Transcribe word for word the lines below from the line with "def State.shareClaim (s" through the line with "else ((s.setOwner r", ends included.

● ● ● ●

-- ==== Sys2Proof/Machine/Share.lean ====
section
/-!
DEFINITION. Shared resources (R614, R616, R622, R646): claiming, releasing and assigning them by SHARE.CLAIM, and the general input.
-/

namespace Sys2Proof.Machine

/-- ERR_INFO of a SHARE condition: resource, origin, FUNC. -/
def shareInfo (o : Origin) (r : Nat) : Nat := r + originCode o * 8 + originFunc o * 64

/-- CLAIM_STATUS of the origin. -/
def State.claimResult (s : State) (o : Origin) (v : Nat) : State := s.put (R.SHARE.CLAIM_STATUS_RESULT.of o) v

/-- A claim is refused: 2 held, 3 not allowed. -/
def State.claimRefused (s : State) (o : Origin) (r v : Nat) : State :=
  ((s.claimResult o v).pulse 0xA Ev.SHARE.REFUSED).record 0xA (if v = 2 then E.SHARE_HELD else E.SHARE_NOT_ALLOWED) (shareInfo o r)
    (originTag o)

/-- The owner of a resource: an origin (block 0), or a block. -/
def State.setOwner (s : State) (r : Nat) (origin func blk : Nat) : State :=
  s.puts [(R.SHARE.OWNER_STATE r, 1), (R.SHARE.OWNER_ORIGIN r, origin), (R.SHARE.OWNER_FUNC r, func), (R.SHARE.OWNER_BLOCK r, blk)]

/-- The origin holds RTC comparator resource `r`. -/
def State.holdsComparator (s : State) (o : Origin) (r : Nat) : Bool := (s.comparatorsOf o).contains r

/-- Claim a resource (R614): only the comparators 1-4, by operator or above; the holder may claim again. -/
def State.shareClaim (s : State) (o : Origin) (r : Nat) : State :=
  if r = 0 ∨ 5 ≤ r ∨ !s.holds o .operator then s.claimRefused o r 3
  else if s.get (R.SHARE.OWNER_STATE r) ≠ 0 ∧ !s.holdsComparator o r then s.claimRefused o r 2
  else ((s.setOwner r (originCode o) (originFunc o) 0).claimResult o 1).pulse 0xA Ev.SHARE.CLAIMED

/-- Release a resource (R614, R646): a comparator by its holder or an installer, a ball by an installer. -/
def State.shareRelease (s : State) (o : Origin) (r : Nat) : State :=
  let inst := s.holds o .installer
  if 6 ≤ r then s.claimRefused o r 3
  else if r = 0 ∨ r = 5 then
    if !inst then s.claimRefused o r 3
    else
      let t := if r = 0 then s.freeComparator 0 else (s.setOwner 5 0 0 3).put R.SHARE.GPIO_LEVEL 0
      (t.claimResult o 1).pulse 0xA Ev.SHARE.RELEASED
  else if !inst && !s.holdsComparator o r then s.claimRefused o r 3
  else ((s.freeComparator r).claimResult o 1).pulse 0xA Ev.SHARE.RELEASED

/-- The block that holds resource 0 is using it (R614). -/
def State.ballBusy (s : State) : Bool :=
  s.get (R.SHARE.OWNER_STATE 0) == 1
    && ((s.get (R.SHARE.OWNER_BLOCK 0) == 0x13 && s.takeLive && ((s.take.c.map (·.kind)).getD 0 == 1) && bitAt (s.get R.TRIG.TRIG_CTRL_PIN_EN) 2)
      || (s.get (R.SHARE.OWNER_BLOCK 0) == 0x50 && s.bit R.DROVE.SYNC_CTRL_EN))

/-- Assign a ball to a block (R614, R646). The general input's level is what the pin has: free. -/
def State.shareAssign (s : State) (o : Origin) (r blk : Nat) : State :=
  if (r ≠ 0 ∧ r ≠ 5) ∨ !s.holds o .installer then s.claimRefused o r 3
  else if r = 0 ∧ s.ballBusy then s.claimRefused o r 2
  else
    let f := s.fresh
    let t := (if r = 5 ∧ blk = 0x0B then f.2.put R.SHARE.GPIO_LEVEL f.1 else if r = 5 then s.put R.SHARE.GPIO_LEVEL 0 else s)
    ((t.setOwner r 0 0 blk).claimResult o 1).pulse 0xA Ev.SHARE.CLAIMED

/-- A CLAIM word holds no reserved encoding (R622). -/
def claimLegal (r action blk : Nat) : Bool :=
  decide (r < 7) && decide (action < 3)
    && (action != 2 || (r != 0 || blk == 0x13 || blk == 0x50) && (r != 5 || blk == 0x03 || blk == 0x0B))

/-- A write of CLAIM. -/
def State.claim (s : State) (o : Origin) (r action blk : Nat) : State :=
  s.regCmd o 0xA 0x060 (r + action * 8 + blk * 32) (claimLegal r action blk) false id fun t =>
    if action = 0 then t.shareClaim o r else if action = 1 then t.shareRelease o r else t.shareAssign o r blk

/-- SHARE_CLAIM (R614, R646). -/
def execShareClaim (o : Origin) (r : BitVec 3) (s : State) : Out := .next (s.claim o r.toNat 0 0)

/-- SHARE_RELEASE (R614, R646). -/
def execShareRelease (o : Origin) (r : BitVec 3) (s : State) : Out := .next (s.claim o r.toNat 1 0)

/-- SHARE_ASSIGN (R614, R646). -/
def execShareAssign (o : Origin) (r : BitVec 3) (blk : BitVec 8) (s : State) : Out := .next (s.claim o r.toNat 2 blk.toNat)

/-- GPIO_EDGE (R616): an edge of PMB_ALERT_N while SHARE owns it. -/
def execGpioEdge (level : Bool) (s : State) : Out :=
  if s.get (R.SHARE.OWNER_BLOCK 5) ≠ 0x0B ∨ s.get R.PWR.MODE_MODE = 0 then .next s
  else .next ((s.putBit R.SHARE.GPIO_LEVEL level).pulse 0xA Ev.SHARE.GPIO_EDGE)

end Sys2Proof.Machine
end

● ● ● ●

_Written answer:_
def State.shareClaim (s : State) (o : Origin) (r : Nat) : State :=
  if r = 0 ∨ 5 ≤ r ∨ !s.holds o .operator then s.claimRefused o r 3
  else if s.get (R.SHARE.OWNER_STATE r) ≠ 0 ∧ !s.holdsComparator o r then s.claimRefused o r 2
  else ((s.setOwner r (originCode o) (originFunc o) 0).claimResult o 1).pulse 0xA Ev.SHARE.CLAIMED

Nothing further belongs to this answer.